BEGIN DATA FOR REVIEW

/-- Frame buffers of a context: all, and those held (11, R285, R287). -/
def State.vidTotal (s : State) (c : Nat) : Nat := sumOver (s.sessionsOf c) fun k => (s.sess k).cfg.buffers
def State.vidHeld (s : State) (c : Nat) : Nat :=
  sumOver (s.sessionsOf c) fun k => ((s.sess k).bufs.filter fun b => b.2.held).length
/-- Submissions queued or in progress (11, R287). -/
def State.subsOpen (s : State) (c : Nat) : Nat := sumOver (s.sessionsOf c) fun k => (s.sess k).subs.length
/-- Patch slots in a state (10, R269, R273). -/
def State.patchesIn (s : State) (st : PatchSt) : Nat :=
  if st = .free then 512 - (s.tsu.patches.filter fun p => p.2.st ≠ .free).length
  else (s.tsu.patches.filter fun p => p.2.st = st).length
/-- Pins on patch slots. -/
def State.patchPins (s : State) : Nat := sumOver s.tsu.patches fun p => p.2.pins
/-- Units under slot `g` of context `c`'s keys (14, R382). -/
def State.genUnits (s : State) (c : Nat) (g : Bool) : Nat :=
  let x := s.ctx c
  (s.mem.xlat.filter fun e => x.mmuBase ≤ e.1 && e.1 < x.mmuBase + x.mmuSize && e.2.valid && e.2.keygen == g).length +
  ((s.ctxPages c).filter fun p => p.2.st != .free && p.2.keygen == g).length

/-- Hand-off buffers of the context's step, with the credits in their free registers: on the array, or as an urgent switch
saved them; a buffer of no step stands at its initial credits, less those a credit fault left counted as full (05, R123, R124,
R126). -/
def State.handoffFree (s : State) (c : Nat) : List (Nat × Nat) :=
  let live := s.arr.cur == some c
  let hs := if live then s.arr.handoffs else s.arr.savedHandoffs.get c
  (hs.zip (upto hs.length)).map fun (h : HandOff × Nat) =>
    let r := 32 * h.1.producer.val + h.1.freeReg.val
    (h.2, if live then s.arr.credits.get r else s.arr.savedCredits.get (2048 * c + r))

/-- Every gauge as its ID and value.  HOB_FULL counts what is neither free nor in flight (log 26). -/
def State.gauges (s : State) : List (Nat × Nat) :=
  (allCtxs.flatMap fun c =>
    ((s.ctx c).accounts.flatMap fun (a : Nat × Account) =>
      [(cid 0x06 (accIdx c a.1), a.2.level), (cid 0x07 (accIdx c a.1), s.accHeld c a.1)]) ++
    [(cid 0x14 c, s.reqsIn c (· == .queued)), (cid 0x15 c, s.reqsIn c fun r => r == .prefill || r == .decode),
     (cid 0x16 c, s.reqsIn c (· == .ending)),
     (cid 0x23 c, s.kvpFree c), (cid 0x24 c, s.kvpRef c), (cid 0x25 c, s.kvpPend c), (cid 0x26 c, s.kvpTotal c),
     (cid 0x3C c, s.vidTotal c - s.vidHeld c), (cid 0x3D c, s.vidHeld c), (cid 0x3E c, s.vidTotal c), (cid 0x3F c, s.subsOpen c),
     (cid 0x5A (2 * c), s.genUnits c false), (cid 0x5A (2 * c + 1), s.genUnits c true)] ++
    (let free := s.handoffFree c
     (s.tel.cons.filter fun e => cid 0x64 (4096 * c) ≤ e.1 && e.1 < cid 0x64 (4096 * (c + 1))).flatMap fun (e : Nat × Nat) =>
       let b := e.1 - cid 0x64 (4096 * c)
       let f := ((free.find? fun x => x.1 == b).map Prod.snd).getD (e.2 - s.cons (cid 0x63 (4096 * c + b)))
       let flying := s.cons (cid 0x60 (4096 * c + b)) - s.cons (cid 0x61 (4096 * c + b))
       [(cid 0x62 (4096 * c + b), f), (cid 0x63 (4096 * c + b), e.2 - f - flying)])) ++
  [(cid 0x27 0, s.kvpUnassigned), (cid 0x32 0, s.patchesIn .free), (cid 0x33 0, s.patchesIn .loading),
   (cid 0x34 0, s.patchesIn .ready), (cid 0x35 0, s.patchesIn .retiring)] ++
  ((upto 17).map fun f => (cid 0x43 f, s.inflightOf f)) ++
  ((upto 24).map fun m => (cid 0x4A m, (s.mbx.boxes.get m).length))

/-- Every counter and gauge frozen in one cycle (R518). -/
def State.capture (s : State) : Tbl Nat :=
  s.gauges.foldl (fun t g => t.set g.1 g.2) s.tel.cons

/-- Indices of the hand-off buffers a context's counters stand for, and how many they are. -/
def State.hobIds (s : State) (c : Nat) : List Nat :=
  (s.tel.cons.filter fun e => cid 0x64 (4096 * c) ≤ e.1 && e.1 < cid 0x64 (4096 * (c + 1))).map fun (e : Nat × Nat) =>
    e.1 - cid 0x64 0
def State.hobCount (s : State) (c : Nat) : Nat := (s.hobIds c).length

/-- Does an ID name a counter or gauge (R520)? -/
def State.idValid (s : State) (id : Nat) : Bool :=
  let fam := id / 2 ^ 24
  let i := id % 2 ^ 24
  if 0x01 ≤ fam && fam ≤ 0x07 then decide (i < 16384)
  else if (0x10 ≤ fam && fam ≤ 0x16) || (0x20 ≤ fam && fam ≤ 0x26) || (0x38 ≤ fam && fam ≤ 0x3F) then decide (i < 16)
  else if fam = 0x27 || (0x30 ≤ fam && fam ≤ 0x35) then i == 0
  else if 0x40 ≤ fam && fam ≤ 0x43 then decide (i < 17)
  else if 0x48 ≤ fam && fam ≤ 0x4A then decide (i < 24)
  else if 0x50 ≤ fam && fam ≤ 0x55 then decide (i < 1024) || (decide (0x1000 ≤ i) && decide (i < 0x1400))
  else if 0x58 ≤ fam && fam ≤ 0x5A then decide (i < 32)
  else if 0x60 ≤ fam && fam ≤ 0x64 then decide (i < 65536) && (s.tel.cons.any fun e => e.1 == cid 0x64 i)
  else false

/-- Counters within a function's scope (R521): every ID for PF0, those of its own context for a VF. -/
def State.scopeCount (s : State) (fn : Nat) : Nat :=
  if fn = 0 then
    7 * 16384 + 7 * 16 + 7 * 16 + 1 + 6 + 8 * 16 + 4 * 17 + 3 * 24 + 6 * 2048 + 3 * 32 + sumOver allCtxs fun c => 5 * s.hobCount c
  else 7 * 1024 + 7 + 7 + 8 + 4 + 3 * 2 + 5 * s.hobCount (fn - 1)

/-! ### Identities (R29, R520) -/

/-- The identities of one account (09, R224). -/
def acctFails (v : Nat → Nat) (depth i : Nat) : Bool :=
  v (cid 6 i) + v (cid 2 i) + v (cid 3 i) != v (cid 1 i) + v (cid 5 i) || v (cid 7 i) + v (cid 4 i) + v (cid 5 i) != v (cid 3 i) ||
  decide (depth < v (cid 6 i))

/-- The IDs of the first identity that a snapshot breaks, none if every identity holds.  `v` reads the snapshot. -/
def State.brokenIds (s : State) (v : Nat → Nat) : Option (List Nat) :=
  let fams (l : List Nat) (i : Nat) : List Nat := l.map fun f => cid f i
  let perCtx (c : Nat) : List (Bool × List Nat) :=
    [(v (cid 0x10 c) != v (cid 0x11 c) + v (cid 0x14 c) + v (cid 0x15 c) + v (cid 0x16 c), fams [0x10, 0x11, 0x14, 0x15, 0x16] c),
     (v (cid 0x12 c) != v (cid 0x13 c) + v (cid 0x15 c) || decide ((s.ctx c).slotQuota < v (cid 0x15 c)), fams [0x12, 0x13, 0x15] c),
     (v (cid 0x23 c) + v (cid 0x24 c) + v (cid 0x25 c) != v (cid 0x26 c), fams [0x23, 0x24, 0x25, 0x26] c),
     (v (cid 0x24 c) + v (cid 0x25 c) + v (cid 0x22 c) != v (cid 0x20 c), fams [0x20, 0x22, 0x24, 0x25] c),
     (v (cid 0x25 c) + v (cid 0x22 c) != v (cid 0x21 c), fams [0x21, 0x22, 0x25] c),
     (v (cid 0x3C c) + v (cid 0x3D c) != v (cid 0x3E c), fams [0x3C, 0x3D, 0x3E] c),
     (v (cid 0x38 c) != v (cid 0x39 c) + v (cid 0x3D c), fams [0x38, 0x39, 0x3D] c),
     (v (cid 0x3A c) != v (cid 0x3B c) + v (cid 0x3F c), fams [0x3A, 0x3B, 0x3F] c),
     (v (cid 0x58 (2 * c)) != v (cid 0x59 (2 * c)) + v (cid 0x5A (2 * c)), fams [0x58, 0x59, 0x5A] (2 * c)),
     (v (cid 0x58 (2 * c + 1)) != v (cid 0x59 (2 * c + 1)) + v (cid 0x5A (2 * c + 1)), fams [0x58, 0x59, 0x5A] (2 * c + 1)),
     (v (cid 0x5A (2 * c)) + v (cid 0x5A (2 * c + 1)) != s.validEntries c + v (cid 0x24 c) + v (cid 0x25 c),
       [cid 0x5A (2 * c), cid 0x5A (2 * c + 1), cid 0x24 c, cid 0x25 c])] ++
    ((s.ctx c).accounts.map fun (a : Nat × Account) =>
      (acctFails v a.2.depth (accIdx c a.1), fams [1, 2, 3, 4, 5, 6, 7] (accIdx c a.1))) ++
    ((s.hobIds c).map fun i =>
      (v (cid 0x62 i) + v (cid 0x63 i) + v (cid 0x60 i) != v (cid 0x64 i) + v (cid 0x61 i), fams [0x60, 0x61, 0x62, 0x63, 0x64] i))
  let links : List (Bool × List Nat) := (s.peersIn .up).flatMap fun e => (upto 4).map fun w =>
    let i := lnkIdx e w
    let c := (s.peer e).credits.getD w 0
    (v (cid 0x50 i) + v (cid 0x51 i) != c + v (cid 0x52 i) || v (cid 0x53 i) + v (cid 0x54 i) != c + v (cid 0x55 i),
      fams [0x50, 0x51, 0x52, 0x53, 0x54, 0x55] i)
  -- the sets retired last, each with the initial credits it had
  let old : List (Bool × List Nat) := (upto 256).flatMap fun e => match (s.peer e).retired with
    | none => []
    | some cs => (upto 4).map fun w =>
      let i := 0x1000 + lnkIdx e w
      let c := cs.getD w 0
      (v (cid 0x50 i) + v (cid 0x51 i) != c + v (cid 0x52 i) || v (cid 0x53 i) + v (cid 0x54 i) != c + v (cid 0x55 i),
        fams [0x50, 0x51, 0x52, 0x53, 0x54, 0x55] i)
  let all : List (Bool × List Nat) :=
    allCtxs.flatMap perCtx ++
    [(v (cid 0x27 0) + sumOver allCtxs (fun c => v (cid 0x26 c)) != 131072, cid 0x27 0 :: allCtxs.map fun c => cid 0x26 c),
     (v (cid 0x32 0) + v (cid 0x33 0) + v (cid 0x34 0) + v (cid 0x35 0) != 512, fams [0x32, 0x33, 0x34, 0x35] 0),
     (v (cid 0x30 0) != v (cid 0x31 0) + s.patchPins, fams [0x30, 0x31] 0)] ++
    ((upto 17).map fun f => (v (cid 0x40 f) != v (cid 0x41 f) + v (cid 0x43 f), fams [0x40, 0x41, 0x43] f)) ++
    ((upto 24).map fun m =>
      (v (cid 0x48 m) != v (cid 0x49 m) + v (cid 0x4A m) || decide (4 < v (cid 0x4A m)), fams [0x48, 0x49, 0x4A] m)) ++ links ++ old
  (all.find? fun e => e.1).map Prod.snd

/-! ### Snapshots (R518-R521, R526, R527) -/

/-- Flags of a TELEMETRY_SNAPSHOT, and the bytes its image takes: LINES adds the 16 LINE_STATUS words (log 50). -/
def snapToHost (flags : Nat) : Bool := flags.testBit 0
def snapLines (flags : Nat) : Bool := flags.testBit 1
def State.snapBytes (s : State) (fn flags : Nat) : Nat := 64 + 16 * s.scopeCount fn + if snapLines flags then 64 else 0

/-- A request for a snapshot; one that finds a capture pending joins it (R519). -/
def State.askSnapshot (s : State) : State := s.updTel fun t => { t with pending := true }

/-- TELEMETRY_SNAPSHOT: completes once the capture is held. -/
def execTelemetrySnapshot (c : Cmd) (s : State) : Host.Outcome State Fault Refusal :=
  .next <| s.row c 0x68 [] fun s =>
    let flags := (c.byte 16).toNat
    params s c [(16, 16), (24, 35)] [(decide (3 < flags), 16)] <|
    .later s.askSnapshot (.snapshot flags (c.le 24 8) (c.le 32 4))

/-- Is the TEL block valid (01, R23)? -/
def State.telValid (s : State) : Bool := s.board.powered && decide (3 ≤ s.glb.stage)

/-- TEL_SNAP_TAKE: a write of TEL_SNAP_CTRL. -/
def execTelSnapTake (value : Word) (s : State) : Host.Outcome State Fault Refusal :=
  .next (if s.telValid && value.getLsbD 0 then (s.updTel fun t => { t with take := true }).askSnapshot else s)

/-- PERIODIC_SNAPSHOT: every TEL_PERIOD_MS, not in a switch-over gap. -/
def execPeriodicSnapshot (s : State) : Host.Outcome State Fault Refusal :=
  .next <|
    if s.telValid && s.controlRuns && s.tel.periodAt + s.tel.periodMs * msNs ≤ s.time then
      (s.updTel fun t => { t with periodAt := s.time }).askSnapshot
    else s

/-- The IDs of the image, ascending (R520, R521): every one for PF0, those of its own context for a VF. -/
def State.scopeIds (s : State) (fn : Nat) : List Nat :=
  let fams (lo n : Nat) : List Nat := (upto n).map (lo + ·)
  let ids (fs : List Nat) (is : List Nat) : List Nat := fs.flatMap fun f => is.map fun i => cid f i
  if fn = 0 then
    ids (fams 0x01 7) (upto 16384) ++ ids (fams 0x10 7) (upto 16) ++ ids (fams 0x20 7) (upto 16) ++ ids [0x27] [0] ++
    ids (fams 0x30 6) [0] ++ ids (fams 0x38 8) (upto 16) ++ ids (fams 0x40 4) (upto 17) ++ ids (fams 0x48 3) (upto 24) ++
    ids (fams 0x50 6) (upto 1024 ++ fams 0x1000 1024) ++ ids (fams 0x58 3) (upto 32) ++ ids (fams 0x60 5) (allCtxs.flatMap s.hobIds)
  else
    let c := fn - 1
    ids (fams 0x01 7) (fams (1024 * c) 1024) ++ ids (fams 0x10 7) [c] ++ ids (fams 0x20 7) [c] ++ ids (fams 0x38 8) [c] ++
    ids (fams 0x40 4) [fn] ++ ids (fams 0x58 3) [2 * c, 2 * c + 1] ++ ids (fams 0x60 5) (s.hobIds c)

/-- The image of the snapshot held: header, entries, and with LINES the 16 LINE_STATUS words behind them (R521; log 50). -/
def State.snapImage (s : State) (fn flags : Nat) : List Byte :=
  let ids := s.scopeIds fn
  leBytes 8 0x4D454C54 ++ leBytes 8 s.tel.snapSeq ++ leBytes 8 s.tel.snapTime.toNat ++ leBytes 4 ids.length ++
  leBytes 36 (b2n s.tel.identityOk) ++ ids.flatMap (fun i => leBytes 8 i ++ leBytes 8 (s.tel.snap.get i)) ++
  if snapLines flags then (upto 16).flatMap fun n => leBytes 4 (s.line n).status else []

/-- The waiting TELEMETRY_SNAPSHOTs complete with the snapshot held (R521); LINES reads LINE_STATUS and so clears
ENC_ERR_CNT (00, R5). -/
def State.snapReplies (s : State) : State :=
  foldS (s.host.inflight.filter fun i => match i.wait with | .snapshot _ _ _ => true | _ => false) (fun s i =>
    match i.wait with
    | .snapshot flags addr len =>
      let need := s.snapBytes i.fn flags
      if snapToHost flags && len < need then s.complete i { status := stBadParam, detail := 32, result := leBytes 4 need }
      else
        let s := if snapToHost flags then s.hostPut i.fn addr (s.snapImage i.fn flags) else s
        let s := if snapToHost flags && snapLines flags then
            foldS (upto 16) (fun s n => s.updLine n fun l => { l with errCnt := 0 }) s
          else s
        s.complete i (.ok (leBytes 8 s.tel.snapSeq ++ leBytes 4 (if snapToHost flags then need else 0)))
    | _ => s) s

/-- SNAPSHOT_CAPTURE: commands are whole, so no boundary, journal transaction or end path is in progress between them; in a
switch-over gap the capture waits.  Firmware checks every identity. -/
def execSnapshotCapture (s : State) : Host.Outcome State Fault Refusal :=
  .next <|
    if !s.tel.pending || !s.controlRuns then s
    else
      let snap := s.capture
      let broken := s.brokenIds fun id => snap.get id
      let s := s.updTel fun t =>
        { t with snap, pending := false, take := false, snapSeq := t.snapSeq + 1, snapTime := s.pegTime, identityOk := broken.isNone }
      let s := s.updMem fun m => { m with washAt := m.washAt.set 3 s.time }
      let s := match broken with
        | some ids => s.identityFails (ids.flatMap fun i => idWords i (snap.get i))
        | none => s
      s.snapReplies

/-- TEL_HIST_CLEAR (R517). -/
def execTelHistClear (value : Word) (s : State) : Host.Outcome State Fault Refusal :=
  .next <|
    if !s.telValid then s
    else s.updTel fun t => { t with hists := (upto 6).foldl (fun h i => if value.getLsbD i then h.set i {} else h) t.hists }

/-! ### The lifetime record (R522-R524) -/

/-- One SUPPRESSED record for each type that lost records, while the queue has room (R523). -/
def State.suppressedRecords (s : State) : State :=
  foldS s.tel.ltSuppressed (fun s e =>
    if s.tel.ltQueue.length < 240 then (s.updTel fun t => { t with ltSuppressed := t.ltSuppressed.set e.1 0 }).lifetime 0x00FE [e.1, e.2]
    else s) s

END DATA FOR REVIEW
BEGIN DATA FOR REVIEW

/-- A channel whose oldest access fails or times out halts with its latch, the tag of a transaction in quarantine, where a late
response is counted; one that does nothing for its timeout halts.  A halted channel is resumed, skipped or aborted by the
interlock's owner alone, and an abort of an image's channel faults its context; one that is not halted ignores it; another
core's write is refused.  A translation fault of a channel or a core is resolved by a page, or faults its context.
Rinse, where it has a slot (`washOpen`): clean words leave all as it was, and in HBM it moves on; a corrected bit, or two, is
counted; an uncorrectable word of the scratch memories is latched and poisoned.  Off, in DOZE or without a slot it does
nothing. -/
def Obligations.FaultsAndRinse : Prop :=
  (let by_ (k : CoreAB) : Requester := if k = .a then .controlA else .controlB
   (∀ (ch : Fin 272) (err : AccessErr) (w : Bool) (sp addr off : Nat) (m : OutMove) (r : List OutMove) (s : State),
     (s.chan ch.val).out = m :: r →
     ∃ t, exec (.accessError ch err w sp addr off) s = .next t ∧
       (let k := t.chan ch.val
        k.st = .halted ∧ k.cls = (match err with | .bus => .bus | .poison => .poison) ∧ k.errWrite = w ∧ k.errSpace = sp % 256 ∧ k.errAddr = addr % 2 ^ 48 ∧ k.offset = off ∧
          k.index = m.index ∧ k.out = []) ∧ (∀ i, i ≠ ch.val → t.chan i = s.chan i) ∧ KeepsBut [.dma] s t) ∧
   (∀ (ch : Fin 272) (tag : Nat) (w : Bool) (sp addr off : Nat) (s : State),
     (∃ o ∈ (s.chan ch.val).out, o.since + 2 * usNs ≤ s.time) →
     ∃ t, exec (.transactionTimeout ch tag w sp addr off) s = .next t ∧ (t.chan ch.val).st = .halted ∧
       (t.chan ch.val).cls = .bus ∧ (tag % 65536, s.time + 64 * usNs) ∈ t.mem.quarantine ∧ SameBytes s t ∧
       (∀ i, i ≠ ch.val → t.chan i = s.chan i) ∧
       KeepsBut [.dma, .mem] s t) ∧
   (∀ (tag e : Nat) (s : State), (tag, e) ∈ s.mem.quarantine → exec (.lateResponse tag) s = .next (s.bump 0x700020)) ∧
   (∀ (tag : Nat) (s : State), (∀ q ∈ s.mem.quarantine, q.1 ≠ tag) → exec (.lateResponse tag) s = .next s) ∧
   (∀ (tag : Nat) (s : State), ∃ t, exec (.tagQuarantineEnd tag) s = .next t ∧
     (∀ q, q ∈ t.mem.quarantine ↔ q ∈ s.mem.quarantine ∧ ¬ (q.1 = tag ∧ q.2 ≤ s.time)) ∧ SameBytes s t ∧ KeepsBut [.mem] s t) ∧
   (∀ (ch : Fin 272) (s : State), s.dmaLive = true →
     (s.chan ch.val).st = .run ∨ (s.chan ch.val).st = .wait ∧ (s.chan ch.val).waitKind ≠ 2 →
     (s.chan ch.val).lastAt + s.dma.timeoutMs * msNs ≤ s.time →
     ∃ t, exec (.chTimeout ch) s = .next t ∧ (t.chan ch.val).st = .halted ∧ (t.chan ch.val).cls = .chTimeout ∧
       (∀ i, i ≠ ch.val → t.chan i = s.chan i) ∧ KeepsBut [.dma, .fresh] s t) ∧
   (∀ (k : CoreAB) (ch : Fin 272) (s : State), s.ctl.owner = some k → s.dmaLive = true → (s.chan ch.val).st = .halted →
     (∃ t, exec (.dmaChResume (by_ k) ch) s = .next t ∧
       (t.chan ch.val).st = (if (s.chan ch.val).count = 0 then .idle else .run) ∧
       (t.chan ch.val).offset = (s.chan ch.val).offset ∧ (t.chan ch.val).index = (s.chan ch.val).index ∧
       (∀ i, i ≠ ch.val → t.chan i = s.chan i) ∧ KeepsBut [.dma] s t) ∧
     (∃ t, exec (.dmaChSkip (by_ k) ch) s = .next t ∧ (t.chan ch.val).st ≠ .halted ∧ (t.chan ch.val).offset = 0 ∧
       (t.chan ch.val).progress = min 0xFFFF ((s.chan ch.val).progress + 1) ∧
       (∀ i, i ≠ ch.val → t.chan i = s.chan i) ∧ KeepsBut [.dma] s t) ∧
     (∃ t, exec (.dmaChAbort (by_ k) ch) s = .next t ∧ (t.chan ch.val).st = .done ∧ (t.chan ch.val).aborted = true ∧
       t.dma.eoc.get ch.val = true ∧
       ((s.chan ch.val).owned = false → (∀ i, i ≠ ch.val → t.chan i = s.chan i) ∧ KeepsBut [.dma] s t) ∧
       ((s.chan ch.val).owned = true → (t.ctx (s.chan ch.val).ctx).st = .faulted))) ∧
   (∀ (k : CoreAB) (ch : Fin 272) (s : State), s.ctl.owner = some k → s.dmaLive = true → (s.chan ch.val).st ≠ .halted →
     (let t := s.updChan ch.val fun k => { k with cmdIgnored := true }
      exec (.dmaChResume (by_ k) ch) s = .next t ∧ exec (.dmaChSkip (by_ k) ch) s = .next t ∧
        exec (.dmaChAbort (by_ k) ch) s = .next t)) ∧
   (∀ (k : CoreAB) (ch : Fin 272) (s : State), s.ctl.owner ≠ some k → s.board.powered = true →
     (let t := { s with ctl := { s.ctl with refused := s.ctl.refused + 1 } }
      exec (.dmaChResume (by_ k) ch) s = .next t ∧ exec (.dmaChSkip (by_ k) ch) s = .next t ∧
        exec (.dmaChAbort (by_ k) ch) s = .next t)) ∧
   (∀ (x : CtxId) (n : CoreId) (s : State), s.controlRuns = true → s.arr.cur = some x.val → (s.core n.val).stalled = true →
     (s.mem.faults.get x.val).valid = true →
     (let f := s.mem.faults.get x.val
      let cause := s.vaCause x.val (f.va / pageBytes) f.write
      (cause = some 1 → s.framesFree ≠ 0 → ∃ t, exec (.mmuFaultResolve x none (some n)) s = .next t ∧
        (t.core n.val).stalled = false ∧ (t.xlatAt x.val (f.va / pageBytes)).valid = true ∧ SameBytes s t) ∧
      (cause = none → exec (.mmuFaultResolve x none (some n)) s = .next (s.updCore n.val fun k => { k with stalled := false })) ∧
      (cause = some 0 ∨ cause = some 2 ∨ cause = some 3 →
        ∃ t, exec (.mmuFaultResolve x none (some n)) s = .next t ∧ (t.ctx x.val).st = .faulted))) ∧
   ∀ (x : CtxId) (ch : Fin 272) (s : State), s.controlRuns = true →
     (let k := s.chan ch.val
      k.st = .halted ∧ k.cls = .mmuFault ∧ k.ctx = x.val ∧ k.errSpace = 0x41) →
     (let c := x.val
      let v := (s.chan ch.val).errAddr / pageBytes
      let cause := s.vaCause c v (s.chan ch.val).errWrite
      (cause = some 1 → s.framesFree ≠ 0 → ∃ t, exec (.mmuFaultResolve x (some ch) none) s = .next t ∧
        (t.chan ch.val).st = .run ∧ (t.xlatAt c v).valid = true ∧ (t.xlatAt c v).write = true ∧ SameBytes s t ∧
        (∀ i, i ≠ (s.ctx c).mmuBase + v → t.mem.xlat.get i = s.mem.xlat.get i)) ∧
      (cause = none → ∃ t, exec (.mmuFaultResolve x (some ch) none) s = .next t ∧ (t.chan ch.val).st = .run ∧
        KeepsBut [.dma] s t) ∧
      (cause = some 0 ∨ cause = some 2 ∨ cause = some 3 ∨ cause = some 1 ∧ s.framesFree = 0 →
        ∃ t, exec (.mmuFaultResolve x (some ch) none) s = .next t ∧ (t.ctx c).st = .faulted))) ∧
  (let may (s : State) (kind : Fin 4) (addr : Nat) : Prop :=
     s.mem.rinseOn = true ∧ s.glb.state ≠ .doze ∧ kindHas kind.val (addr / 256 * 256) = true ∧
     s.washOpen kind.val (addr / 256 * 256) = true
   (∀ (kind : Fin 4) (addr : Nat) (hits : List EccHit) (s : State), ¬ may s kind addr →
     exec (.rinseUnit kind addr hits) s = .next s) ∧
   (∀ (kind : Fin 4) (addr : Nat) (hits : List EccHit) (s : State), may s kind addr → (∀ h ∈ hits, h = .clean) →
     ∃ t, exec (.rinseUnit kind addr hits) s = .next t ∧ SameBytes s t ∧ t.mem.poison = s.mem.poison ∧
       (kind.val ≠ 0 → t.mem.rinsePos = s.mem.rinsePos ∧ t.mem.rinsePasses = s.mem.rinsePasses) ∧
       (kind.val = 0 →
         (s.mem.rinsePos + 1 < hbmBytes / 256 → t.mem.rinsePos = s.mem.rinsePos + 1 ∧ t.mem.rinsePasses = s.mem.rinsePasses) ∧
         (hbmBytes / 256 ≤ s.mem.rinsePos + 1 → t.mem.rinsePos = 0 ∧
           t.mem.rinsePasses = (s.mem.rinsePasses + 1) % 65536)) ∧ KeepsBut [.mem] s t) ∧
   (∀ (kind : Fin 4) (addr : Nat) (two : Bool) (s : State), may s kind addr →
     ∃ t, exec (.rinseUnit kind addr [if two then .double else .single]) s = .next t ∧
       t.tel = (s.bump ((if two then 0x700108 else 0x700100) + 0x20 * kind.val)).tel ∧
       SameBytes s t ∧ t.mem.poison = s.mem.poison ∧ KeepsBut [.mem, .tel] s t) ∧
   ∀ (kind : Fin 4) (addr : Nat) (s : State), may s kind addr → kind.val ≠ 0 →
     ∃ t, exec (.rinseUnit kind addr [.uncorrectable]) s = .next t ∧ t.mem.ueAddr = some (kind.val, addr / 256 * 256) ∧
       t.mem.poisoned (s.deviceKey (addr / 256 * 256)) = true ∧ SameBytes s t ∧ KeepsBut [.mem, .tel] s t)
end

END DATA FOR REVIEW

__ASSIGNMENT__: Your answer should be the lines above from the one containing "else if 0x50" through the one containing "let fams (l : List", copied exactly and with both ends kept.

__OUTPUT FOR THIS TASK__:
  else if 0x50 ≤ fam && fam ≤ 0x55 then decide (i < 1024) || (decide (0x1000 ≤ i) && decide (i < 0x1400))
  else if 0x58 ≤ fam && fam ≤ 0x5A then decide (i < 32)
  else if 0x60 ≤ fam && fam ≤ 0x64 then decide (i < 65536) && (s.tel.cons.any fun e => e.1 == cid 0x64 i)
  else false

/-- Counters within a function's scope (R521): every ID for PF0, those of its own context for a VF. -/
def State.scopeCount (s : State) (fn : Nat) : Nat :=
  if fn = 0 then
    7 * 16384 + 7 * 16 + 7 * 16 + 1 + 6 + 8 * 16 + 4 * 17 + 3 * 24 + 6 * 2048 + 3 * 32 + sumOver allCtxs fun c => 5 * s.hobCount c
  else 7 * 1024 + 7 + 7 + 8 + 4 + 3 * 2 + 5 * s.hobCount (fn - 1)

/-! ### Identities (R29, R520) -/

/-- The identities of one account (09, R224). -/
def acctFails (v : Nat → Nat) (depth i : Nat) : Bool :=
  v (cid 6 i) + v (cid 2 i) + v (cid 3 i) != v (cid 1 i) + v (cid 5 i) || v (cid 7 i) + v (cid 4 i) + v (cid 5 i) != v (cid 3 i) ||
  decide (depth < v (cid 6 i))

/-- The IDs of the first identity that a snapshot breaks, none if every identity holds.  `v` reads the snapshot. -/
def State.brokenIds (s : State) (v : Nat → Nat) : Option (List Nat) :=
  let fams (l : List Nat) (i : Nat) : List Nat := l.map fun f => cid f i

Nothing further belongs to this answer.